/-- An operation is spelt in three bytes. -/
theorem spellsMarkOp_three {op : MarkOp} {b : List Byte} (h : spellsMarkOp op b) : ∃ c u v, b = [c, u, v] := by
  cases op with
  | setMark m =>
    obtain ⟨w, rfl⟩ := h
    exact ⟨_, _, _, rfl⟩
  | replace m n => exact ⟨_, _, _, h⟩
  | clear =>
    obtain ⟨w, z, rfl⟩ := h
    exact ⟨_, _, _, rfl⟩

/-- A region's eight bytes. -/
theorem readRegion_eq {b0 b1 b2 b3 b4 b5 b6 b7 : Byte} {r : Region} :
    readRegion b0 b1 b2 b3 b4 b5 b6 b7 = some r
      ↔ placementFits r.placement ∧ [b0, b1, b2, b3, b4, b5, b6, b7] = regionBytes r := by
  constructor
  · intro h
    unfold readRegion at h
    split at h
    · cases h
    · rename_i o ho
      have hb : b1 = BitVec.ofNat 8 o.code := by
        unfold orderOfCode at ho
        split at ho
        · cases ho; assumption
        · split at ho
          · cases ho; assumption
          · split at ho <;> cases ho; assumption
      split at h
      · cases h
        subst_vars
        exact ⟨⟨num2_lt _ _, num2_lt _ _, num1_lt _, num1_lt _⟩, by simp [regionBytes, le2_num2, le1_num1]; simp [le1]⟩
      · split at h
        · rename_i hs
          obtain ⟨rfl, rfl, rfl⟩ := hs
          cases h
          subst_vars
          exact ⟨⟨num2_lt _ _, num2_lt _ _⟩, by simp [regionBytes, le2_num2]; simp [le1]⟩
        · cases h
  · rintro ⟨hf, h⟩
    have ho : orderOfCode (BitVec.ofNat 8 r.order.code) = some r.order := by
      cases r.order <;> rfl
    cases r with
    | mk p o =>
      cases p with
      | rect row column width height =>
        obtain ⟨h1, h2, h3, h4⟩ := hf
        simp only [regionBytes, le1, le2, List.cons_append, List.nil_append, List.cons.injEq, and_true] at h
        obtain ⟨rfl, rfl, rfl, rfl, rfl, rfl, rfl, rfl⟩ := h
        simp [readRegion, ho, num2_ofNat h1, num2_ofNat h2, num1_ofNat h3, num1_ofNat h4]
      | linear start count =>
        obtain ⟨h1, h2⟩ := hf
        simp only [regionBytes, le1, le2, List.cons_append, List.nil_append, List.cons.injEq, and_true] at h
        obtain ⟨rfl, rfl, rfl, rfl, rfl, rfl, rfl, rfl⟩ := h
        simp [readRegion, ho, num2_ofNat h1, num2_ofNat h2]

/-- The three bytes of a MARK_TABLES operation. -/
theorem markOfCode_eq {c u v : Byte} {op : MarkOp} :
    markOfCode c u v = some op ↔ markOpFits op ∧ spellsMarkOp op [c, u, v] := by
  constructor
  · intro h
    unfold markOfCode at h
    split at h
    · cases h
      exact ⟨num1_lt _, v, by simp [le1_num1, *]; rfl⟩
    · split at h
      · cases h
        exact ⟨⟨num1_lt _, num1_lt _⟩, by simp [spellsMarkOp, le1_num1, *]; rfl⟩
      · split at h <;> cases h
        exact ⟨trivial, u, v, by simp [*]; rfl⟩
  · rintro ⟨hf, h⟩
    cases op with
    | setMark m =>
      obtain ⟨w, h⟩ := h
      simp only [le1, List.cons_append, List.nil_append, List.cons.injEq, and_true] at h
      obtain ⟨rfl, rfl, rfl⟩ := h
      simp [markOfCode, num1_ofNat hf]
    | replace m n =>
      simp only [spellsMarkOp, le1, List.cons_append, List.nil_append, List.cons.injEq, and_true] at h
      obtain ⟨rfl, rfl, rfl⟩ := h
      simp [markOfCode, num1_ofNat hf.1, num1_ofNat hf.2]
    | clear =>
      obtain ⟨w, z, h⟩ := h
      simp only [le1, List.cons_append, List.nil_append, List.cons.injEq, and_true] at h
      obtain ⟨rfl, rfl, rfl⟩ := h
      simp [markOfCode]
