/-- GROUP_UP of a live group, on a sound pass line (R164). -/
theorem sendGroupUp_eq {g : Nat} {gr : Group} {s : State} (hg : group? s g = some gr) (h : LineSound s.passLine) :
    sendGroupUp g s = { s with passLine := produced (groupShown s g gr) s.passLine } := by
  unfold sendGroupUp
  rw [hg]
  dsimp only
  rw [groupUpRecord_eq, sendRecord_pass _ h]

/-- Die times depend on the tickets and the menu store alone. -/
theorem earliestDie_congr {s t : State} (ht : t.tickets = s.tickets) (hc : t.components = s.components) (ns : List Nat) :
    earliestDie t ns = earliestDie s ns := by
  unfold earliestDie dieTime holdWindow ticket?
  rw [ht, hc]

theorem inState_congr {s t : State} (ht : t.tickets = s.tickets) (st : TicketState) (n : Nat) :
    InState t st n ↔ InState s st n := by
  unfold InState ticket?
  rw [ht]

/-! ## Die expiries (R150, R151) -/

/-- The tickets that have died become DEAD, with DYING, in list order. -/
theorem makeDeadAll_eq (g : Nat) (ns : List Nat) (s : State) (h : LineSound s.passLine) :
    ns.foldl (fun s t => makeDead g t s) s
        = { s with
            tickets := (ns.foldl (fun s t => makeDead g t s) s).tickets
            passLine := ns.foldl (fun ln n => produced (.dying g n) ln) s.passLine }
      ∧ LineSound (ns.foldl (fun ln n => produced (.dying g n) ln) s.passLine)
      ∧ ∀ n, ticket? (ns.foldl (fun s t => makeDead g t s) s) n
          = (ticket? s n).map fun tk => if n ∈ ns then { tk with state := .dead, readyAt := none } else tk := by
  induction ns generalizing s with
  | nil => exact ⟨rfl, h, fun n => by simp⟩
  | cons m ns ih =>
    have one : makeDead g m s
        = { s with
            tickets := s.tickets.update m fun tk => { tk with state := .dead, readyAt := none }
            passLine := produced (.dying g m) s.passLine } :=
      sendRecord_pass (s := updTicket m _ s) _ h
    obtain ⟨h1, h2, h3⟩ := ih (makeDead g m s) (by rw [one]; exact produced_sound h)
    rw [List.foldl_cons, List.foldl_cons]
    refine ⟨?_, ?_, fun n => ?_⟩
    · conv_lhs => rw [h1]
      rw [one]
    · rw [one] at h2
      exact h2
    · rw [h3]
      have : ticket? (makeDead g m s) n
          = (ticket? s n).map fun tk => if n = m then { tk with state := .dead, readyAt := none } else tk := by
        rw [one]
        simp only [ticket?, Store.get?_update]
        split <;> simp
      rw [this, Option.map_map]
      congr 1
      funext tk
      simp only [Function.comp_apply, List.mem_cons]
      by_cases e : n = m <;> by_cases k : n ∈ ns <;> simp [e, k]

/-- The die expiry of a group some ticket of which has died. -/
theorem dieExpiry_expires {g : Nat} {gr : Group} {s : State} (hl : LinesSound s) (hb : BlockedSound s) (hg : group? s g = some gr)
    (hd : gr.tickets.Nodup)
    (hn : ∀ n ∈ gr.tickets, ∃ tk, ticket? s n = some tk ∧ tk.group = g ∧ tk.homeStation < s.stations.length)
    (hr : ∀ n, InState s .ready n → ∀ x, n ∉ (station s x).blocked)
    (some' : ∃ n ∈ gr.tickets, ∃ d ≤ s.clock, DiesAt s n d) : DieExpires g s (dieExpiry g s) := by
  unfold dieExpiry
  rw [hg]
  dsimp only
  generalize hdied : gr.tickets.filter (hasDied s) = died
  have mem : ∀ n, n ∈ died ↔ n ∈ gr.tickets ∧ ∃ d ≤ s.clock, DiesAt s n d := by
    intro n
    rw [← hdied, List.mem_filter, hasDied_iff]
  obtain ⟨hu, ul, tickets⟩ := makeDeadAll_eq g died s hl.2
  generalize died.foldl (fun s t => makeDead g t s) s = u at hu tickets ⊢
  have at' : ∀ x, station u x = station s x := fun x => by unfold station; rw [hu]
  have ulines : LinesSound u := by
    refine ⟨fun st h => hl.1 st ?_, ?_⟩
    · rw [hu] at h
      exact h
    · rw [hu]
      exact ul
  have ub : BlockedSound u := hb.of_eq (fun x => by rw [at']) fun n => by
    rw [tickets]
    cases ticket? s n with
    | none => rfl
    | some tk => rw [Option.map_some, Option.map_some, Option.map_some]; split <;> rfl
  have wait : Waiting g u := by
    obtain ⟨n, hm, hdies⟩ := some'
    have hnd : n ∈ died := (mem n).mpr ⟨hm, hdies⟩
    refine ⟨gr, n, by unfold group? at hg ⊢; rw [hu]; exact hg, hm, ?_⟩
    unfold InState
    rw [tickets]
    cases ticket? s n <;> simp [hnd]
  obtain ⟨each, vl, vpass, vwait⟩ := automaticRemakes_remakes .die ulines ub (hdied ▸ hd.filter _) fun n hnd => by
    obtain ⟨hm, d, -, hdies⟩ := (mem n).mp hnd
    obtain ⟨tk, htk, hgr, hx⟩ := hn n hm
    refine ⟨fun x => ?_, { tk with state := .dead, readyAt := none }, by rw [tickets, htk, Option.map_some, if_pos hnd], hgr, by rw [hu]; exact hx⟩
    rw [at']
    refine hr n ?_ x
    obtain ⟨a, r, c, ha, hs, -⟩ := hdies
    simp [InState, ha, hs]
  generalize automaticRemakes g .die died u = r at each vl vpass vwait ⊢
  obtain ⟨v, made⟩ := r
  dsimp only at each vl vpass vwait ⊢
  obtain ⟨gr', n, hg', hm, wait'⟩ := vwait wait
  rw [sendGroupUp_eq hg' vl.2, pushNotice_with (s := v) _ (by rfl)]
  generalize hw : ({ ({ v with passLine := produced (groupShown v g gr') v.passLine } : State) with
    link := (pushNotice (.groupDying g gr.wave gr.table died.length made) v).link } : State) = w
  have wt : w.tickets = v.tickets := by rw [← hw]
  have wc : w.components = v.components := by rw [← hw]
  have wg : ∀ l, group? w l = group? v l := fun l => by rw [← hw]; rfl
  have hgw : group? w g = some gr' := by rw [wg, hg']
  rw [completionTest_waits (n := n) (gr := { gr' with dieAt := earliestDie w gr'.tickets })
    (by rw [recomputeDie_group hgw, if_pos rfl]) hm
    (by rw [inState_congr (t := recomputeDie g w) wt, inState_congr (t := recomputeDie g w) wt]; exact wait')]
  refine ⟨gr, gr', died, made, u, v, earliestDie v gr'.tickets, hg, hdied ▸ List.filter_sublist, mem, hu, tickets, each, hg',
    earliestDie_earliest v _, ?_, fun h => ?_⟩
  · rw [← hw]
    unfold recomputeDie updGroup pushNotice
    dsimp only
    split <;> rfl
  · rw [recomputeDie_group hgw, earliestDie_congr wt wc, wg]

/-- What a REFIRE makes of the group in whose list its copy stands. -/
theorem refireGroup_reopens {g : Nat} {gr : Group} {s : State} (hl : LinesSound s) (hb : BlockedSound s) (hg : group? s g = some gr)
    (hd : gr.tickets.Nodup)
    (hn : ∀ n ∈ gr.tickets, ∃ tk, ticket? s n = some tk ∧ tk.group = g ∧ tk.homeStation < s.stations.length)
    (hr : ∀ n, InState s .ready n → ∀ x, n ∉ (station s x).blocked) (hw : Waiting g s) : ReopensGroup g s (refireGroup g s) := by
  obtain ⟨gr₀, n, hg₀, hm, wait⟩ := hw
  rw [hg] at hg₀
  cases hg₀
  unfold refireGroup
  rw [hg]
  dsimp only
  have early := earliestDie_earliest s gr.tickets
  cases hs : gr.state with
  | pending => exact ⟨gr, _, s, hg, early, by rw [hs]⟩
  | assembling =>
    dsimp only
    rw [sendGroupUp_eq hg hl.2]
    generalize hw : ({ s with passLine := produced (groupShown s g gr) s.passLine } : State) = w
    have hgw : group? w g = some gr := by rw [← hw]; exact hg
    have wt : w.tickets = s.tickets := by rw [← hw]
    have wc : w.components = s.components := by rw [← hw]
    rw [completionTest_waits (n := n) (gr := { gr with dieAt := earliestDie w gr.tickets })
      (by rw [recomputeDie_group hgw, if_pos rfl]) hm
      (by rw [inState_congr (t := recomputeDie g w) wt, inState_congr (t := recomputeDie g w) wt]; exact wait)]
    refine ⟨gr, _, s, hg, early, ?_⟩
    rw [hs]
    refine ⟨by rw [← hw]; rfl, fun h => ?_⟩
    rw [recomputeDie_group hgw, earliestDie_congr wt wc, hs, ← hw]
    rfl
  | complete =>
    dsimp only
    generalize hv : updGroup g (fun gr => { gr with state := .assembling, pickupAt := none, unpickedReported := false }) s = v
    have hgv : group? v g = some { gr with state := .assembling, pickupAt := none, unpickedReported := false } := by
      rw [← hv, group_get_updGroup, if_pos rfl, hg]
      rfl
    have vp : v.passLine = s.passLine := by rw [← hv]; rfl
    rw [sendRecord_pass _ (by rw [vp]; exact hl.2)]
    generalize hx : ({ v with passLine := produced (.waitGroup g) v.passLine } : State) = x
    have hgx : group? x g = some { gr with state := .assembling, pickupAt := none, unpickedReported := false } := by
      rw [← hx]
      exact hgv
    have xp : x.passLine = produced (.waitGroup g) s.passLine := by rw [← hx, ← vp]
    rw [sendGroupUp_eq hgx (by rw [xp]; exact produced_sound hl.2)]
    generalize hw : ({ x with
      passLine := produced (groupShown x g { gr with state := .assembling, pickupAt := none, unpickedReported := false })
        x.passLine } : State) = w
    have hgw : group? w g = some { gr with state := .assembling, pickupAt := none, unpickedReported := false } := by
      rw [← hw]
      exact hgx
    have wt : w.tickets = s.tickets := by rw [← hw, ← hx, ← hv]; rfl
    have wc : w.components = s.components := by rw [← hw, ← hx, ← hv]; rfl
    have ws : w.stations = s.stations := by rw [← hw, ← hx, ← hv]; rfl
    have wclock : w.clock = s.clock := by rw [← hw, ← hx, ← hv]; rfl
    rw [completionTest_waits (n := n)
      (gr := { gr with state := .assembling, pickupAt := none, unpickedReported := false, dieAt := earliestDie w gr.tickets })
      (by rw [recomputeDie_group hgw, if_pos rfl]) hm
      (by rw [inState_congr (t := recomputeDie g w) wt, inState_congr (t := recomputeDie g w) wt]; exact wait)]
    generalize hu : recomputeDie g w = u
    have ug : ∀ h, group? u h = if h = g then
        some { gr with state := .assembling, dieAt := earliestDie s gr.tickets, pickupAt := none, unpickedReported := false }
        else group? s h := by
      intro h
      rw [← hu, recomputeDie_group hgw, earliestDie_congr wt wc]
      split
      · rfl
      · rename_i ne
        rw [← hw, ← hx, ← hv]
        exact (group_get_updGroup s g h _).trans (if_neg ne)
    have ut : u.tickets = s.tickets := by rw [← hu]; exact wt
    have us : u.stations = s.stations := by rw [← hu]; exact ws
    have uc : u.components = s.components := by rw [← hu]; exact wc
    have uclock : u.clock = s.clock := by rw [← hu]; exact wclock
    have up : u.passLine = produced (groupShown s g gr) (produced (.waitGroup g) s.passLine) := by
      rw [← hu, ← hw, ← hx, ← hv]
      rfl
    refine ⟨gr, earliestDie s gr.tickets, u, hg, early, ?_⟩
    rw [hs]
    refine ⟨?_, ug, ?_⟩
    · rw [← up, ← hu, ← hw, ← hx, ← hv]
      rfl
    · have due : dieDue u g = true ↔ ∃ e ∈ earliestDie s gr.tickets, e ≤ s.clock := by
        unfold dieDue
        rw [ug, if_pos rfl, uclock]
        cases earliestDie s gr.tickets <;> simp
      by_cases hdue : ∃ e ∈ earliestDie s gr.tickets, e ≤ s.clock
      · rw [if_pos hdue, if_pos (due.mpr hdue)]
        have tick : ∀ n, ticket? u n = ticket? s n := fun n => by unfold ticket?; rw [ut]
        have at' : ∀ x, station u x = station s x := fun x => by unfold station; rw [us]
        have dies : ∀ n d, DiesAt u n d ↔ DiesAt s n d := by
          intro n d
          unfold DiesAt
          rw [tick, uc]
        refine dieExpiry_expires
          (gr := { gr with
            state := .assembling, dieAt := earliestDie s gr.tickets, pickupAt := none, unpickedReported := false })
          ⟨by rw [us]; exact hl.1, by rw [up]; exact produced_sound (produced_sound hl.2)⟩
          (hb.of_eq (fun x => by rw [at']) fun n => by rw [tick]) (by rw [ug, if_pos rfl]) hd ?_ ?_ ?_
        · intro n hn'
          rw [tick, us]
          exact hn n hn'
        · intro n hn' x
          rw [at']
          exact hr n ((inState_congr ut _ _).mp hn') x
        · obtain ⟨e, he, hle⟩ := hdue
          obtain ⟨n, hn', hdn⟩ := early.1 e he
          exact ⟨n, hn', e, by rw [uclock]; exact hle, (dies n e).mpr hdn⟩
      · rw [if_neg hdue, if_neg (by rw [due]; exact hdue)]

* [The task]: Look above for the line with "(some' : ∃ n"; retype exactly that line, every line after it up to the line with "generalize hdied : gr.tickets.filter", and that line too, nothing else.

* [Task answer]:
    (some' : ∃ n ∈ gr.tickets, ∃ d ≤ s.clock, DiesAt s n d) : DieExpires g s (dieExpiry g s) := by
  unfold dieExpiry
  rw [hg]
  dsimp only
  generalize hdied : gr.tickets.filter (hasDied s) = died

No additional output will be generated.